Pull every line containing "amendFieldOf" from the data.

▶ SUPPLIED RECORDS
------------------------------------------------------------------------

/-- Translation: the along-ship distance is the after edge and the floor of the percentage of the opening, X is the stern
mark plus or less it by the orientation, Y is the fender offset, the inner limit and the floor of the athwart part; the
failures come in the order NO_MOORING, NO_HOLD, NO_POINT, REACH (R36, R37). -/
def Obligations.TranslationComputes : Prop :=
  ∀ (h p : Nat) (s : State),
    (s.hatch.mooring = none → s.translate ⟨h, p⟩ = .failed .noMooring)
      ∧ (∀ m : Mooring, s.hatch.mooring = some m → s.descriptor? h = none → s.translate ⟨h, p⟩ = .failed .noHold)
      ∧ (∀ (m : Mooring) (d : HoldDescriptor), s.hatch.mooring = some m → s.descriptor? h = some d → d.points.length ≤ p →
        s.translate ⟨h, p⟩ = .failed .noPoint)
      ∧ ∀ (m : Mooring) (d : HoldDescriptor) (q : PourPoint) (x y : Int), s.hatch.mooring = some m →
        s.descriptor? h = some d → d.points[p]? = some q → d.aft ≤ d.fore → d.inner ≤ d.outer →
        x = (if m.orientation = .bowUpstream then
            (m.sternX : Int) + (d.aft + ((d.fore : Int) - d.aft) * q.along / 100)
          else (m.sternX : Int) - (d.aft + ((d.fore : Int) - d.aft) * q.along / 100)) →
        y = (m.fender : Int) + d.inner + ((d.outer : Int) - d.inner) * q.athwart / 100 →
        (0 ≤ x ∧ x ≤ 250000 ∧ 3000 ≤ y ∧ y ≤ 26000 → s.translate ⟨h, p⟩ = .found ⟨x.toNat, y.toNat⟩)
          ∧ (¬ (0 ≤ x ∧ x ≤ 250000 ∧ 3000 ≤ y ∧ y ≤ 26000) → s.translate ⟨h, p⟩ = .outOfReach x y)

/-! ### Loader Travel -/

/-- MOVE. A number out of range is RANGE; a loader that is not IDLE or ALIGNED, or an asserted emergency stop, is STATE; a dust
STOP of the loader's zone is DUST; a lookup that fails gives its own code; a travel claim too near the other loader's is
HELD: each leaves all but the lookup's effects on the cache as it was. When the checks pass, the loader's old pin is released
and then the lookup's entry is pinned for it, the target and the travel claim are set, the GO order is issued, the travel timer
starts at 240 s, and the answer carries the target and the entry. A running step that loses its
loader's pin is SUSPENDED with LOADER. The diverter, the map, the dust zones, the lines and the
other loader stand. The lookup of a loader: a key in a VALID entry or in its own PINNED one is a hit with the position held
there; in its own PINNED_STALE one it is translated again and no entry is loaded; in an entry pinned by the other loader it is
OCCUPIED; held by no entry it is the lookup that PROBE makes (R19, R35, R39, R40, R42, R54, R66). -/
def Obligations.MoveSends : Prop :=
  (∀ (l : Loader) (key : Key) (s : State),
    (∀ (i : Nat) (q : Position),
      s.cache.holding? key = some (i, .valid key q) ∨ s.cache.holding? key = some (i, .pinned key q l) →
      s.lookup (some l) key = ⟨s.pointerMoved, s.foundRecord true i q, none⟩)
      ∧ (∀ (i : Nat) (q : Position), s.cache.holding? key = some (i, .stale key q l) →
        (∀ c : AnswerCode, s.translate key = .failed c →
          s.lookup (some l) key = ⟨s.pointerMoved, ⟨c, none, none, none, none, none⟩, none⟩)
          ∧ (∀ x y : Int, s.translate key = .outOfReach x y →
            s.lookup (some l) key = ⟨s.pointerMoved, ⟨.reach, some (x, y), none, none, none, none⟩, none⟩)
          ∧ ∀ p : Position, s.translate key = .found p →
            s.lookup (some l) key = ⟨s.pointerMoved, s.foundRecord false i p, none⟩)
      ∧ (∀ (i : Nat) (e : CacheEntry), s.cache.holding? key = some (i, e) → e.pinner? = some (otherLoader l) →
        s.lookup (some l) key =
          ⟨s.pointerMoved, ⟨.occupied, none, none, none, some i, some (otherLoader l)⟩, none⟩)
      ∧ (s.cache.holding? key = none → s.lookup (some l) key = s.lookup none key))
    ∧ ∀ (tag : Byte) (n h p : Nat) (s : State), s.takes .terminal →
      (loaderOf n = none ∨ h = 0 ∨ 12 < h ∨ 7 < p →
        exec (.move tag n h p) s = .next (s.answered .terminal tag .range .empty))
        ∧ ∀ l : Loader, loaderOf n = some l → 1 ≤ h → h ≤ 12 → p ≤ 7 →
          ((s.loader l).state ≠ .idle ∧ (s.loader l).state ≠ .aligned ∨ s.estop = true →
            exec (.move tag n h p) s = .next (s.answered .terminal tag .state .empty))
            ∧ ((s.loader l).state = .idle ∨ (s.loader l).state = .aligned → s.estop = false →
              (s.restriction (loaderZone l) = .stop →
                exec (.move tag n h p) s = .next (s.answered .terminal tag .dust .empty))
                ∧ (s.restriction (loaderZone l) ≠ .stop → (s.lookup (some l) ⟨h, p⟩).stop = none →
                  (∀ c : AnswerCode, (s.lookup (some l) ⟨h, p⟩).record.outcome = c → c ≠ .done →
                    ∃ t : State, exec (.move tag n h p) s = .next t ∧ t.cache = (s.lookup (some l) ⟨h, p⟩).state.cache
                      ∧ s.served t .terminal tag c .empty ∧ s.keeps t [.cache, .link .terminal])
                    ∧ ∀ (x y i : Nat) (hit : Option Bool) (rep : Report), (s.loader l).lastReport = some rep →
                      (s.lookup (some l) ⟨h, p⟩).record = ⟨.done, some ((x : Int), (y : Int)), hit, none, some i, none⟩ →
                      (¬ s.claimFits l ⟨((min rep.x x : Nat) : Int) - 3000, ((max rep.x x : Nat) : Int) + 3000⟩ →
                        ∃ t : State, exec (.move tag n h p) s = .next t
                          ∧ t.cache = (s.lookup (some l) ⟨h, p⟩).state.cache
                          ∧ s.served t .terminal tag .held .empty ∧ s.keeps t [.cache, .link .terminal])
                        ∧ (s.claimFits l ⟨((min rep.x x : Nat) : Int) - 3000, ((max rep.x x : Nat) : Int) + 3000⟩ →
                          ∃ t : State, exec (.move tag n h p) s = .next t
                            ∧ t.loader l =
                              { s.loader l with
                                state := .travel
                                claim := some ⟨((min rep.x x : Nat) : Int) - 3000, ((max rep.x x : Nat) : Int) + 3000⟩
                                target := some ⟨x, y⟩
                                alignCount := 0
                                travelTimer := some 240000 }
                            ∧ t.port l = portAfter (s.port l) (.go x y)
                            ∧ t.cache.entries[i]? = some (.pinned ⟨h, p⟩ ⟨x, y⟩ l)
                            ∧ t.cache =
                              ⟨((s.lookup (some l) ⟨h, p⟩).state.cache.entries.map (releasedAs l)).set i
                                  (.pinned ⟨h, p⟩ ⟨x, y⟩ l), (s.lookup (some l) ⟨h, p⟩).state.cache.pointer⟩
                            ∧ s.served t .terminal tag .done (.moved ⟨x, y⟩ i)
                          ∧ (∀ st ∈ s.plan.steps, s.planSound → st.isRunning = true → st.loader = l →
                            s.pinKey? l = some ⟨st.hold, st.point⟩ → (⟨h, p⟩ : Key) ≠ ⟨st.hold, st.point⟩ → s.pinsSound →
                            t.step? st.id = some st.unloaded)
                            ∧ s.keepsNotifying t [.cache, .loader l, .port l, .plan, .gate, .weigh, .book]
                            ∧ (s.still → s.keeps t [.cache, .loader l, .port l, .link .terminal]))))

------------------------------------------------------------------------

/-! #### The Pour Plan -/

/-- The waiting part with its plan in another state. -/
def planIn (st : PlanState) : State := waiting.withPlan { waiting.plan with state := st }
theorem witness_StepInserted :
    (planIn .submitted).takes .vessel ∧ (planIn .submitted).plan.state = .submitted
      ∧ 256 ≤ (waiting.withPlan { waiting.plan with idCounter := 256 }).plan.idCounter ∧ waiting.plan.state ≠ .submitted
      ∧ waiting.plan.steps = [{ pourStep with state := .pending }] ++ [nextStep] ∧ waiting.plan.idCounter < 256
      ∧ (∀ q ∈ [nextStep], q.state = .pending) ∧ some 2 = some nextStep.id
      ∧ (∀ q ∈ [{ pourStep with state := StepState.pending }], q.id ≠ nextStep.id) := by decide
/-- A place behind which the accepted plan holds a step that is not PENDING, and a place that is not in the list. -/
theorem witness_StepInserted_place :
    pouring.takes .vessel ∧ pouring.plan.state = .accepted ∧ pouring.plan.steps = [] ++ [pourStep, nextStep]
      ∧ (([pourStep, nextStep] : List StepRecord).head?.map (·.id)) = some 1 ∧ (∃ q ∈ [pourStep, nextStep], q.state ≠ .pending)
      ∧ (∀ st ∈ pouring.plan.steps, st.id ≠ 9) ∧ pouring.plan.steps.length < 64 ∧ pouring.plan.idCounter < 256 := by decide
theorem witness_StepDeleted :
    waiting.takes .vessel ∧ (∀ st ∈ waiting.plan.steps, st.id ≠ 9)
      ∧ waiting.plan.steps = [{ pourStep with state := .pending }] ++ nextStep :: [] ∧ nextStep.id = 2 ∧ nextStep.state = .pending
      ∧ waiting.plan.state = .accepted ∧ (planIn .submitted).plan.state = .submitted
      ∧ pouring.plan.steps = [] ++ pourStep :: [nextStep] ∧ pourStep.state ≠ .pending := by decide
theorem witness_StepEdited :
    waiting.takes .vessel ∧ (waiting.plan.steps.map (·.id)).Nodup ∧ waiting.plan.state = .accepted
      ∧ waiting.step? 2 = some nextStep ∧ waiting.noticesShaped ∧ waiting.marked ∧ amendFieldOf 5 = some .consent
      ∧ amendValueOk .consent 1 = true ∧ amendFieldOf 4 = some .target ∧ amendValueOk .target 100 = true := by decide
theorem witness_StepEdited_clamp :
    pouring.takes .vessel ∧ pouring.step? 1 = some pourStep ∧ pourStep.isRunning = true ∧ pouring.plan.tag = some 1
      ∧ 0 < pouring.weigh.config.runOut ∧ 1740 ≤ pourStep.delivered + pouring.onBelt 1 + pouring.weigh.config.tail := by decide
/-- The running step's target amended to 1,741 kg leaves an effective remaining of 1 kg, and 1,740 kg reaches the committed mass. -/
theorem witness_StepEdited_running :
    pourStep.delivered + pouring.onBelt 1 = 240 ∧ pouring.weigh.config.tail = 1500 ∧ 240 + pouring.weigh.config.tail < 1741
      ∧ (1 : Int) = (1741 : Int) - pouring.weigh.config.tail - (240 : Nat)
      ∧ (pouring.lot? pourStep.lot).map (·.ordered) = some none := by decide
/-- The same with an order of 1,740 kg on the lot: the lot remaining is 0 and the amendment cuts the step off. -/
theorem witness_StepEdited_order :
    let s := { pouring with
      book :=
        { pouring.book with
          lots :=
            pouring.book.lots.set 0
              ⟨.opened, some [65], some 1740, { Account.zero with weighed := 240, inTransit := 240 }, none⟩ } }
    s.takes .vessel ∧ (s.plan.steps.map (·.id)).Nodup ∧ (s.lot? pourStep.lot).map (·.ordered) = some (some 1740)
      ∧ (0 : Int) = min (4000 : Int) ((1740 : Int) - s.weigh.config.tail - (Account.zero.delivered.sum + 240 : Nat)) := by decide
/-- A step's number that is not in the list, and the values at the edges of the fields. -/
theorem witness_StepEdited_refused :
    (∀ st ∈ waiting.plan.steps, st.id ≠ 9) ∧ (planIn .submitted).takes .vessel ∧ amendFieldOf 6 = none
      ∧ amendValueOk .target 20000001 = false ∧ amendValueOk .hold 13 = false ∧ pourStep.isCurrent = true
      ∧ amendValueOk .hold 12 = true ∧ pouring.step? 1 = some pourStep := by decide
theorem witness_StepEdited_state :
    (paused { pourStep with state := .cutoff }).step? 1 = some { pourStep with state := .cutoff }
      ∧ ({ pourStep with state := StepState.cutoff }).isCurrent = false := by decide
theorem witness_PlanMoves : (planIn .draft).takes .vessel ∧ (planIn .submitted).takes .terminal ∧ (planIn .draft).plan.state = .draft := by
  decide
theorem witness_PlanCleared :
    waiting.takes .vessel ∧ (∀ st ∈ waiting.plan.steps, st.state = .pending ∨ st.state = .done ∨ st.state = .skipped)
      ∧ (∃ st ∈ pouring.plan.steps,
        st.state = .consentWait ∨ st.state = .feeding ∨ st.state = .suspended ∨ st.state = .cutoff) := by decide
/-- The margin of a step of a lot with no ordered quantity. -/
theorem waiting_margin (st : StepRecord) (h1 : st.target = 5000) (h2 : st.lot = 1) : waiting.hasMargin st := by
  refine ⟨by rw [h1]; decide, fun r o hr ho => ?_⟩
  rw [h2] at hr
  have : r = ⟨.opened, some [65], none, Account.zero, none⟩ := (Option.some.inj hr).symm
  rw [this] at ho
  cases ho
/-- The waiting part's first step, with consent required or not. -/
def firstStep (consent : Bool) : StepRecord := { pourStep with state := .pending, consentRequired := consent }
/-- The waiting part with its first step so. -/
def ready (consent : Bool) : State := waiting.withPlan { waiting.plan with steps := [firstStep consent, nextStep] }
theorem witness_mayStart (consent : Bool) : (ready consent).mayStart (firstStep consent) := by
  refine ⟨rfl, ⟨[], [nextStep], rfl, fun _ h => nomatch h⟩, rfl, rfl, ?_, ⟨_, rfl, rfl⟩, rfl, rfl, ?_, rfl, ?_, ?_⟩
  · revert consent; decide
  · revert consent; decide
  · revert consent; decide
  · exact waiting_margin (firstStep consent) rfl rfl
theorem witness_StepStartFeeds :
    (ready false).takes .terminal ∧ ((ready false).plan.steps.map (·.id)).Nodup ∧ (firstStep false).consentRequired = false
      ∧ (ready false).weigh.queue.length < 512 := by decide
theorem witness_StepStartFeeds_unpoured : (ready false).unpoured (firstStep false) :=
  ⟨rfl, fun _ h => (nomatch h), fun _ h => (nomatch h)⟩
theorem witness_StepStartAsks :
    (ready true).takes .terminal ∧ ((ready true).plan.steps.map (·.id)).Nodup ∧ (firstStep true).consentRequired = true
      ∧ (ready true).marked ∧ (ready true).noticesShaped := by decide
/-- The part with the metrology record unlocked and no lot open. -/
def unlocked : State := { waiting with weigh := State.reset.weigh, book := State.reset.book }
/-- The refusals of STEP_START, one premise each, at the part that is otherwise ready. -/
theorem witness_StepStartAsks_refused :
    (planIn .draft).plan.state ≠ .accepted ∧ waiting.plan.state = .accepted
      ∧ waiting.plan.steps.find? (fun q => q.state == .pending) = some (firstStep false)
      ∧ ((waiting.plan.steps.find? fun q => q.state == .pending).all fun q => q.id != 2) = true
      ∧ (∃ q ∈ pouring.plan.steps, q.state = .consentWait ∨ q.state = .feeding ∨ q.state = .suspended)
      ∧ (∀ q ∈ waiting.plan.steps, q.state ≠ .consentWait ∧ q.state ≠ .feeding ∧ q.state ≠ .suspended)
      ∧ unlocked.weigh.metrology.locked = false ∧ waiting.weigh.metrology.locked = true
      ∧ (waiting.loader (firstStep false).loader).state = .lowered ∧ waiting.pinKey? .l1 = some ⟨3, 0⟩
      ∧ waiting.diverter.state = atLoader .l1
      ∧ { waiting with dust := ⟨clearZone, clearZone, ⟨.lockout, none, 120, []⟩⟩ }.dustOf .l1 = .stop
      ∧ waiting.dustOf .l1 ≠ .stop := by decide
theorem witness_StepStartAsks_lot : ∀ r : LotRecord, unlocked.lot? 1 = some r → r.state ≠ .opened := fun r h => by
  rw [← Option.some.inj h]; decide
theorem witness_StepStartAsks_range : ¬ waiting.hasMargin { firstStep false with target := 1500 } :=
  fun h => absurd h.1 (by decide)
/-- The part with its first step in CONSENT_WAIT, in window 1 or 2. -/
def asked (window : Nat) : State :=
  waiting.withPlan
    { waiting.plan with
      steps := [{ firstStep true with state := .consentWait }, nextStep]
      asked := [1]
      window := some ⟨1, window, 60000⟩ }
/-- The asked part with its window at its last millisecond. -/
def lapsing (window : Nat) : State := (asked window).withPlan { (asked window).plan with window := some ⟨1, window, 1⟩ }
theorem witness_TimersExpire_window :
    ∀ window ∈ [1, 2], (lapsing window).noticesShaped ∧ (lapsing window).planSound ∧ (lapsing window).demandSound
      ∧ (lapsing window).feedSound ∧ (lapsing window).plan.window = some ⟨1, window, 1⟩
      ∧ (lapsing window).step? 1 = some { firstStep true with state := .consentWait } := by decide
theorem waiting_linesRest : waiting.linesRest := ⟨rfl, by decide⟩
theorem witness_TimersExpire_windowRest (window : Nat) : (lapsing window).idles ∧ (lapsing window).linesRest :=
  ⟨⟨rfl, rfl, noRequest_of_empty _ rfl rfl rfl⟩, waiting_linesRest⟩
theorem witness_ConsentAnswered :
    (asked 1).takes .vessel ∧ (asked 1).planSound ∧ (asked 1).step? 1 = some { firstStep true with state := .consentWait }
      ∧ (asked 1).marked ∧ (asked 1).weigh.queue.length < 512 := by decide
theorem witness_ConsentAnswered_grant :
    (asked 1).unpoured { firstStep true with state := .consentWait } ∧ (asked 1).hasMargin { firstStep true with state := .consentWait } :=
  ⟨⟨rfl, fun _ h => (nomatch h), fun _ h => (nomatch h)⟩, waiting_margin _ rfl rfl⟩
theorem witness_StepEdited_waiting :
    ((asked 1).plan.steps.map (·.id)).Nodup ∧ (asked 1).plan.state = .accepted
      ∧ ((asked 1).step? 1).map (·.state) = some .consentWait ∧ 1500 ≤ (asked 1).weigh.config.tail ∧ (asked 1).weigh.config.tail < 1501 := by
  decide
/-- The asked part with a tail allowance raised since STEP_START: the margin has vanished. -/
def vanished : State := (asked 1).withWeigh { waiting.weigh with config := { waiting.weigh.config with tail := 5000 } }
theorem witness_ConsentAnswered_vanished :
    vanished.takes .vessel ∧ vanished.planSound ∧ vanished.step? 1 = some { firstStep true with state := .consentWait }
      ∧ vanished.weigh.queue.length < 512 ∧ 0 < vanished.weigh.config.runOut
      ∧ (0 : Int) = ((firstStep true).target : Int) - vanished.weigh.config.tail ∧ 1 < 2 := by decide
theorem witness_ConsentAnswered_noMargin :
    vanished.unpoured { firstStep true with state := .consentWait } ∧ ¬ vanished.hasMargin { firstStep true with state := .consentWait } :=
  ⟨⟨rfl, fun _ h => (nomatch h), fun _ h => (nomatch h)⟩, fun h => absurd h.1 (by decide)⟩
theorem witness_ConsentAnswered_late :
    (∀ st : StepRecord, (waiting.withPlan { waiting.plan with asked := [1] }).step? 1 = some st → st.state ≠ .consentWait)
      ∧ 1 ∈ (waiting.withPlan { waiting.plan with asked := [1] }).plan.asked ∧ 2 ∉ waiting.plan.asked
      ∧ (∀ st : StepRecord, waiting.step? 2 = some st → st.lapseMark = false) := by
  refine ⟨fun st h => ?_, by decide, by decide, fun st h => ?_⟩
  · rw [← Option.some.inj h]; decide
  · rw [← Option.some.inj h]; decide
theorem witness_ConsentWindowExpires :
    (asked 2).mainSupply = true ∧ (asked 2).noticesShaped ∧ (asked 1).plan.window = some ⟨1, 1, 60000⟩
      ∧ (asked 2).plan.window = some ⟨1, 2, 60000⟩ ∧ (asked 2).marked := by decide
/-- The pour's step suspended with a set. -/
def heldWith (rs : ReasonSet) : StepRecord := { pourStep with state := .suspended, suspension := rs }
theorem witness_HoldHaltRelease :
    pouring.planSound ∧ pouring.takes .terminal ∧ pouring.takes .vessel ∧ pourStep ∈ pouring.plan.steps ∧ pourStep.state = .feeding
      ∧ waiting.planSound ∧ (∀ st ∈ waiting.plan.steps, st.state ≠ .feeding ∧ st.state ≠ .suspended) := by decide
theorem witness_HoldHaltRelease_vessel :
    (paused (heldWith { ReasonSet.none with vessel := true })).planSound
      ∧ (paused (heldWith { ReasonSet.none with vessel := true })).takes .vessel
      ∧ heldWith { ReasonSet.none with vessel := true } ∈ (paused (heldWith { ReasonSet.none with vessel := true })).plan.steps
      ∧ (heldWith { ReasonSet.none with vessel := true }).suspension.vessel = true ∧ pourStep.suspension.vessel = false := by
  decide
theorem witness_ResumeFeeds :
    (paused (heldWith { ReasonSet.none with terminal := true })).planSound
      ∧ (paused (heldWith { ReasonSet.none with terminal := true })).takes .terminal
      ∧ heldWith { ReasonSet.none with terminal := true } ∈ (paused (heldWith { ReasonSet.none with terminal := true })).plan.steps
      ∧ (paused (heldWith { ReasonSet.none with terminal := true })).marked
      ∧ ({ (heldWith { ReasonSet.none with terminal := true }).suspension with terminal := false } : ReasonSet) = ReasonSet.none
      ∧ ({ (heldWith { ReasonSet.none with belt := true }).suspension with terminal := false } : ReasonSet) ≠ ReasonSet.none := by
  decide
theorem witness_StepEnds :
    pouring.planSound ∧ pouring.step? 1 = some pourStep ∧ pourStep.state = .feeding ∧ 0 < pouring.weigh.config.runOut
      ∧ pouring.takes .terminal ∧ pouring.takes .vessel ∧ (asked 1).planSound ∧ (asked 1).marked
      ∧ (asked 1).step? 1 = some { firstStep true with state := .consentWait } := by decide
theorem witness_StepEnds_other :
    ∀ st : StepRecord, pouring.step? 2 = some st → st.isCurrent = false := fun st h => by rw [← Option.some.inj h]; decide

------------------------------------------------------------------------

▶ SOLUTION TO THIS PROBLEM
      ∧ waiting.step? 2 = some nextStep ∧ waiting.noticesShaped ∧ waiting.marked ∧ amendFieldOf 5 = some .consent
      ∧ amendValueOk .consent 1 = true ∧ amendFieldOf 4 = some .target ∧ amendValueOk .target 100 = true := by decide
    (∀ st ∈ waiting.plan.steps, st.id ≠ 9) ∧ (planIn .submitted).takes .vessel ∧ amendFieldOf 6 = none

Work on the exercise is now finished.